ZFS stalled after some mirror disks were lost

Sat Oct 7 13:57:37 UTC 2017

> On 07 Oct 2017, at 15:08, Fabian Keil <freebsd-listen at fabiankeil.de> wrote:
> 
> Ben RUBSON <ben.rubson at gmail.com> wrote:
> 
>> So first, many thanks again to Andriy, we spent almost 3 hours debugging
>> the stalled server to find the root cause of the issue.
>> 
>> Sounds like I would need help from iSCSI dev team (Edward perhaps ?), as
>> issue seems to be on this side.
> 
> Maybe.
> 
>> Here is Andriy conclusion after the debug session, I quote him :
>> 
>>> So, it seems that the root cause of all evil is this outstanding zio
>>> (it might be not the only one).
>>> In other words, it looks like iscsi stack bailed out without
>>> completing all outstanding i/o requests that it had.
>>> It should either return success or error for every request, it can not
>>> simply drop a request.
>>> And that appears to be what happened here.  
>> 
>>> It looks like ZFS is fragile in the face of this type of errors.
> 
> Indeed. In the face of other types of errors as well, though.
> 
>>> Essentially, each logical i/o request obtains a configuration lock of
>>> type 'zio' in shared mode to prevent certain configuration changes
>>> from happening while there are any outsanding zio-s.
>>> If a zio is lost, then this lock is leaked.
>>> Then, the code that deals with vdev failures tries to take this lock in
>>> exclusive mode while holding a few other configuration locks also in
>>> exclsuive mode so, any other thread needing those locks would block.
>>> And there are code paths where a configuration lock is taken while
>>> spa_namespace_lock is held.
>>> And when spa_namespace_lock is never dropped then the system is close
>>> to toast, because all pool lookups would get stuck.
>>> I don't see how this can be fixed in ZFS.  
> 
> While I haven't used iSCSI for a while now, over the years I've seen
> lots of similar issues with ZFS pools located on external USB disks
> and ggate devices (backed by systems with patches for the known data
> corruption issues).
> 
> At least in my opinion, many of the various known spa_namespace_lock
> issues are plain ZFS issues and could be fixed in ZFS if someone was
> motivated enough to spent the time to actually do it (and then jump
> through the various "upstreaming" hoops).
> 
> In many cases tolerable workarounds exist, though, and sometimes they
> work around some of the issues well enough. Here's an example workaround
> that I've been using for a while now:
> https://www.fabiankeil.de/sourcecode/electrobsd/ElectroBSD-r312620-6cfa243f1516/0222-ZFS-Optionally-let-spa_sync-wait-until-at-least-one-v.diff
> 
> According to the commit message the issue was previously mentioned on
> freebsd-current@ in 2014 but I no longer remember all the details and
> didn't look them up.

There's no mention to code revision in this thread.
It finishes with a message from Alexander Motin :
"(...) I've got to conclusion that ZFS in many places
written in a way that simply does not expect errors. In such cases it
just stucks, waiting for disk to reappear and I/O to complete. (...)"

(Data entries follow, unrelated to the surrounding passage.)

/-! `pushFrame` -/

@[simp] theorem pushFrame_pending (f : OutFrame) (s : State) : (pushFrame f s).pending = s.pending := rfl
@[simp] theorem pushFrame_powered (f : OutFrame) (s : State) : (pushFrame f s).powered = s.powered := rfl
@[simp] theorem pushFrame_now (f : OutFrame) (s : State) : (pushFrame f s).now = s.now := rfl
@[simp] theorem pushFrame_cond (f : OutFrame) (s : State) : (pushFrame f s).cond = s.cond := rfl
@[simp] theorem pushFrame_own (f : OutFrame) (s : State) : (pushFrame f s).own = s.own := rfl
@[simp] theorem pushFrame_profile (f : OutFrame) (s : State) : (pushFrame f s).profile = s.profile := rfl
@[simp] theorem pushFrame_profileRead (f : OutFrame) (s : State) : (pushFrame f s).profileRead = s.profileRead := rfl
@[simp] theorem pushFrame_headerRead (f : OutFrame) (s : State) : (pushFrame f s).headerRead = s.headerRead := rfl
@[simp] theorem pushFrame_poolUp (f : OutFrame) (s : State) : (pushFrame f s).poolUp = s.poolUp := rfl
@[simp] theorem pushFrame_loanUp (f : OutFrame) (s : State) : (pushFrame f s).loanUp = s.loanUp := rfl
@[simp] theorem pushFrame_cause (f : OutFrame) (s : State) : (pushFrame f s).cause = s.cause := rfl
@[simp] theorem pushFrame_outcome (f : OutFrame) (s : State) : (pushFrame f s).outcome = s.outcome := rfl
@[simp] theorem pushFrame_joinTimer (f : OutFrame) (s : State) : (pushFrame f s).joinTimer = s.joinTimer := rfl
@[simp] theorem pushFrame_drainTimer (f : OutFrame) (s : State) : (pushFrame f s).drainTimer = s.drainTimer := rfl
@[simp] theorem pushFrame_drainEnded (f : OutFrame) (s : State) : (pushFrame f s).drainEnded = s.drainEnded := rfl
@[simp] theorem pushFrame_serviceLine (f : OutFrame) (s : State) : (pushFrame f s).serviceLine = s.serviceLine := rfl
@[simp] theorem pushFrame_servicePin (f : OutFrame) (s : State) : (pushFrame f s).servicePin = s.servicePin := rfl
@[simp] theorem pushFrame_bayLines (f : OutFrame) (s : State) : (pushFrame f s).bayLines = s.bayLines := rfl
@[simp] theorem pushFrame_presence (f : OutFrame) (s : State) : (pushFrame f s).presence = s.presence := rfl
@[simp] theorem pushFrame_rotor (f : OutFrame) (s : State) : (pushFrame f s).rotor = s.rotor := rfl
@[simp] theorem pushFrame_mm (f : OutFrame) (s : State) : (pushFrame f s).mm = s.mm := rfl
@[simp] theorem pushFrame_roster (f : OutFrame) (s : State) : (pushFrame f s).roster = s.roster := rfl
@[simp] theorem pushFrame_hailTimer (f : OutFrame) (s : State) : (pushFrame f s).hailTimer = s.hailTimer := rfl
@[simp] theorem pushFrame_ask (f : OutFrame) (s : State) : (pushFrame f s).ask = s.ask := rfl
@[simp] theorem pushFrame_offer (f : OutFrame) (s : State) : (pushFrame f s).offer = s.offer := rfl
@[simp] theorem pushFrame_lastGrants (f : OutFrame) (s : State) : (pushFrame f s).lastGrants = s.lastGrants := rfl
@[simp] theorem pushFrame_walkerTimer (f : OutFrame) (s : State) : (pushFrame f s).walkerTimer = s.walkerTimer := rfl
@[simp] theorem pushFrame_link (f : OutFrame) (s : State) : (pushFrame f s).link = { s.link with queue := insertFrame s.link.queue f } := rfl
@[simp] theorem pushFrame_buffer (f : OutFrame) (s : State) : (pushFrame f s).buffer = s.buffer := rfl
@[simp] theorem pushFrame_ackDriven (f : OutFrame) (s : State) : (pushFrame f s).ackDriven = s.ackDriven := rfl
@[simp] theorem pushFrame_faults (f : OutFrame) (s : State) : (pushFrame f s).faults = s.faults := rfl
@[simp] theorem pushFrame_attention (f : OutFrame) (s : State) : (pushFrame f s).attention = s.attention := rfl
@[simp] theorem pushFrame_inflight (f : OutFrame) (s : State) : (pushFrame f s).inflight = s.inflight := rfl
@[simp] theorem pushFrame_tasks (f : OutFrame) (s : State) : (pushFrame f s).tasks = s.tasks := rfl
@[simp] theorem pushFrame_fresh (f : OutFrame) (s : State) : (pushFrame f s).fresh = s.fresh := rfl

/-! `reserveReply` -/

@[simp] theorem reserveReply_pending (s : State) : (reserveReply s).pending = s.pending := rfl
@[simp] theorem reserveReply_powered (s : State) : (reserveReply s).powered = s.powered := rfl
@[simp] theorem reserveReply_now (s : State) : (reserveReply s).now = s.now := rfl
@[simp] theorem reserveReply_cond (s : State) : (reserveReply s).cond = s.cond := rfl
@[simp] theorem reserveReply_own (s : State) : (reserveReply s).own = s.own := rfl
@[simp] theorem reserveReply_profile (s : State) : (reserveReply s).profile = s.profile := rfl
@[simp] theorem reserveReply_profileRead (s : State) : (reserveReply s).profileRead = s.profileRead := rfl
@[simp] theorem reserveReply_headerRead (s : State) : (reserveReply s).headerRead = s.headerRead := rfl
@[simp] theorem reserveReply_poolUp (s : State) : (reserveReply s).poolUp = s.poolUp := rfl
@[simp] theorem reserveReply_loanUp (s : State) : (reserveReply s).loanUp = s.loanUp := rfl
@[simp] theorem reserveReply_cause (s : State) : (reserveReply s).cause = s.cause := rfl
@[simp] theorem reserveReply_outcome (s : State) : (reserveReply s).outcome = s.outcome := rfl
@[simp] theorem reserveReply_joinTimer (s : State) : (reserveReply s).joinTimer = s.joinTimer := rfl
@[simp] theorem reserveReply_drainTimer (s : State) : (reserveReply s).drainTimer = s.drainTimer := rfl
@[simp] theorem reserveReply_drainEnded (s : State) : (reserveReply s).drainEnded = s.drainEnded := rfl
@[simp] theorem reserveReply_serviceLine (s : State) : (reserveReply s).serviceLine = s.serviceLine := rfl
@[simp] theorem reserveReply_servicePin (s : State) : (reserveReply s).servicePin = s.servicePin := rfl
@[simp] theorem reserveReply_bayLines (s : State) : (reserveReply s).bayLines = s.bayLines := rfl
@[simp] theorem reserveReply_presence (s : State) : (reserveReply s).presence = s.presence := rfl
@[simp] theorem reserveReply_rotor (s : State) : (reserveReply s).rotor = s.rotor := rfl
@[simp] theorem reserveReply_mm (s : State) : (reserveReply s).mm = s.mm := rfl
@[simp] theorem reserveReply_roster (s : State) : (reserveReply s).roster = s.roster := rfl
@[simp] theorem reserveReply_hailTimer (s : State) : (reserveReply s).hailTimer = s.hailTimer := rfl
@[simp] theorem reserveReply_ask (s : State) : (reserveReply s).ask = s.ask := rfl
@[simp] theorem reserveReply_offer (s : State) : (reserveReply s).offer = s.offer := rfl
@[simp] theorem reserveReply_lastGrants (s : State) : (reserveReply s).lastGrants = s.lastGrants := rfl
@[simp] theorem reserveReply_walkerTimer (s : State) : (reserveReply s).walkerTimer = s.walkerTimer := rfl
@[simp] theorem reserveReply_link (s : State) : (reserveReply s).link = { s.link with reservedReplies := s.link.reservedReplies + 1 } := rfl
@[simp] theorem reserveReply_buffer (s : State) : (reserveReply s).buffer = s.buffer := rfl
@[simp] theorem reserveReply_ackDriven (s : State) : (reserveReply s).ackDriven = s.ackDriven := rfl
@[simp] theorem reserveReply_faults (s : State) : (reserveReply s).faults = s.faults := rfl
@[simp] theorem reserveReply_attention (s : State) : (reserveReply s).attention = s.attention := rfl
@[simp] theorem reserveReply_inflight (s : State) : (reserveReply s).inflight = s.inflight := rfl
@[simp] theorem reserveReply_tasks (s : State) : (reserveReply s).tasks = s.tasks := rfl
@[simp] theorem reserveReply_fresh (s : State) : (reserveReply s).fresh = s.fresh := rfl

/-! `releaseReply` -/

@[simp] theorem releaseReply_pending (s : State) : (releaseReply s).pending = s.pending := rfl
@[simp] theorem releaseReply_powered (s : State) : (releaseReply s).powered = s.powered := rfl
@[simp] theorem releaseReply_now (s : State) : (releaseReply s).now = s.now := rfl
@[simp] theorem releaseReply_cond (s : State) : (releaseReply s).cond = s.cond := rfl
@[simp] theorem releaseReply_own (s : State) : (releaseReply s).own = s.own := rfl
@[simp] theorem releaseReply_profile (s : State) : (releaseReply s).profile = s.profile := rfl
@[simp] theorem releaseReply_profileRead (s : State) : (releaseReply s).profileRead = s.profileRead := rfl
@[simp] theorem releaseReply_headerRead (s : State) : (releaseReply s).headerRead = s.headerRead := rfl
@[simp] theorem releaseReply_poolUp (s : State) : (releaseReply s).poolUp = s.poolUp := rfl
@[simp] theorem releaseReply_loanUp (s : State) : (releaseReply s).loanUp = s.loanUp := rfl
@[simp] theorem releaseReply_cause (s : State) : (releaseReply s).cause = s.cause := rfl
@[simp] theorem releaseReply_outcome (s : State) : (releaseReply s).outcome = s.outcome := rfl
@[simp] theorem releaseReply_joinTimer (s : State) : (releaseReply s).joinTimer = s.joinTimer := rfl
@[simp] theorem releaseReply_drainTimer (s : State) : (releaseReply s).drainTimer = s.drainTimer := rfl
@[simp] theorem releaseReply_drainEnded (s : State) : (releaseReply s).drainEnded = s.drainEnded := rfl
@[simp] theorem releaseReply_serviceLine (s : State) : (releaseReply s).serviceLine = s.serviceLine := rfl
@[simp] theorem releaseReply_servicePin (s : State) : (releaseReply s).servicePin = s.servicePin := rfl
@[simp] theorem releaseReply_bayLines (s : State) : (releaseReply s).bayLines = s.bayLines := rfl
@[simp] theorem releaseReply_presence (s : State) : (releaseReply s).presence = s.presence := rfl
@[simp] theorem releaseReply_rotor (s : State) : (releaseReply s).rotor = s.rotor := rfl
@[simp] theorem releaseReply_mm (s : State) : (releaseReply s).mm = s.mm := rfl
@[simp] theorem releaseReply_roster (s : State) : (releaseReply s).roster = s.roster := rfl
@[simp] theorem releaseReply_hailTimer (s : State) : (releaseReply s).hailTimer = s.hailTimer := rfl
@[simp] theorem releaseReply_ask (s : State) : (releaseReply s).ask = s.ask := rfl
@[simp] theorem releaseReply_offer (s : State) : (releaseReply s).offer = s.offer := rfl
@[simp] theorem releaseReply_lastGrants (s : State) : (releaseReply s).lastGrants = s.lastGrants := rfl
@[simp] theorem releaseReply_walkerTimer (s : State) : (releaseReply s).walkerTimer = s.walkerTimer := rfl
@[simp] theorem releaseReply_link (s : State) : (releaseReply s).link = { s.link with reservedReplies := s.link.reservedReplies - 1 } := rfl
@[simp] theorem releaseReply_buffer (s : State) : (releaseReply s).buffer = s.buffer := rfl
@[simp] theorem releaseReply_ackDriven (s : State) : (releaseReply s).ackDriven = s.ackDriven := rfl
@[simp] theorem releaseReply_faults (s : State) : (releaseReply s).faults = s.faults := rfl
@[simp] theorem releaseReply_attention (s : State) : (releaseReply s).attention = s.attention := rfl
@[simp] theorem releaseReply_inflight (s : State) : (releaseReply s).inflight = s.inflight := rfl
@[simp] theorem releaseReply_tasks (s : State) : (releaseReply s).tasks = s.tasks := rfl
@[simp] theorem releaseReply_fresh (s : State) : (releaseReply s).fresh = s.fresh := rfl

/-! `reserveOther` -/

@[simp] theorem reserveOther_pending (s : State) : (reserveOther s).pending = s.pending := rfl
@[simp] theorem reserveOther_powered (s : State) : (reserveOther s).powered = s.powered := rfl
@[simp] theorem reserveOther_now (s : State) : (reserveOther s).now = s.now := rfl
@[simp] theorem reserveOther_cond (s : State) : (reserveOther s).cond = s.cond := rfl
@[simp] theorem reserveOther_own (s : State) : (reserveOther s).own = s.own := rfl
@[simp] theorem reserveOther_profile (s : State) : (reserveOther s).profile = s.profile := rfl
@[simp] theorem reserveOther_profileRead (s : State) : (reserveOther s).profileRead = s.profileRead := rfl
@[simp] theorem reserveOther_headerRead (s : State) : (reserveOther s).headerRead = s.headerRead := rfl
@[simp] theorem reserveOther_poolUp (s : State) : (reserveOther s).poolUp = s.poolUp := rfl
@[simp] theorem reserveOther_loanUp (s : State) : (reserveOther s).loanUp = s.loanUp := rfl
@[simp] theorem reserveOther_cause (s : State) : (reserveOther s).cause = s.cause := rfl
@[simp] theorem reserveOther_outcome (s : State) : (reserveOther s).outcome = s.outcome := rfl
@[simp] theorem reserveOther_joinTimer (s : State) : (reserveOther s).joinTimer = s.joinTimer := rfl
@[simp] theorem reserveOther_drainTimer (s : State) : (reserveOther s).drainTimer = s.drainTimer := rfl
@[simp] theorem reserveOther_drainEnded (s : State) : (reserveOther s).drainEnded = s.drainEnded := rfl
@[simp] theorem reserveOther_serviceLine (s : State) : (reserveOther s).serviceLine = s.serviceLine := rfl
@[simp] theorem reserveOther_servicePin (s : State) : (reserveOther s).servicePin = s.servicePin := rfl
@[simp] theorem reserveOther_bayLines (s : State) : (reserveOther s).bayLines = s.bayLines := rfl
@[simp] theorem reserveOther_presence (s : State) : (reserveOther s).presence = s.presence := rfl
@[simp] theorem reserveOther_rotor (s : State) : (reserveOther s).rotor = s.rotor := rfl
@[simp] theorem reserveOther_mm (s : State) : (reserveOther s).mm = s.mm := rfl
@[simp] theorem reserveOther_roster (s : State) : (reserveOther s).roster = s.roster := rfl
@[simp] theorem reserveOther_hailTimer (s : State) : (reserveOther s).hailTimer = s.hailTimer := rfl
@[simp] theorem reserveOther_ask (s : State) : (reserveOther s).ask = s.ask := rfl
@[simp] theorem reserveOther_offer (s : State) : (reserveOther s).offer = s.offer := rfl
@[simp] theorem reserveOther_lastGrants (s : State) : (reserveOther s).lastGrants = s.lastGrants := rfl
@[simp] theorem reserveOther_walkerTimer (s : State) : (reserveOther s).walkerTimer = s.walkerTimer := rfl
@[simp] theorem reserveOther_link (s : State) : (reserveOther s).link = { s.link with reservedOthers := s.link.reservedOthers + 1 } := rfl
@[simp] theorem reserveOther_buffer (s : State) : (reserveOther s).buffer = s.buffer := rfl
@[simp] theorem reserveOther_ackDriven (s : State) : (reserveOther s).ackDriven = s.ackDriven := rfl
@[simp] theorem reserveOther_faults (s : State) : (reserveOther s).faults = s.faults := rfl
@[simp] theorem reserveOther_attention (s : State) : (reserveOther s).attention = s.attention := rfl
@[simp] theorem reserveOther_inflight (s : State) : (reserveOther s).inflight = s.inflight := rfl
@[simp] theorem reserveOther_tasks (s : State) : (reserveOther s).tasks = s.tasks := rfl
@[simp] theorem reserveOther_fresh (s : State) : (reserveOther s).fresh = s.fresh := rfl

> I'm not claiming that the patch or other workarounds I'm aware of
> would actually help with your ZFS stalls at all, but it's not obvious
> to me that your problems can actually be blamed on the iSCSI code
> either.
> 
> Did you try to reproduce the problem without iSCSI?

No, I would have to pull out disks from their slots (well...), or shut-down
the SAS2008-IT adapter, or put disks offline (not sure how-to for these two).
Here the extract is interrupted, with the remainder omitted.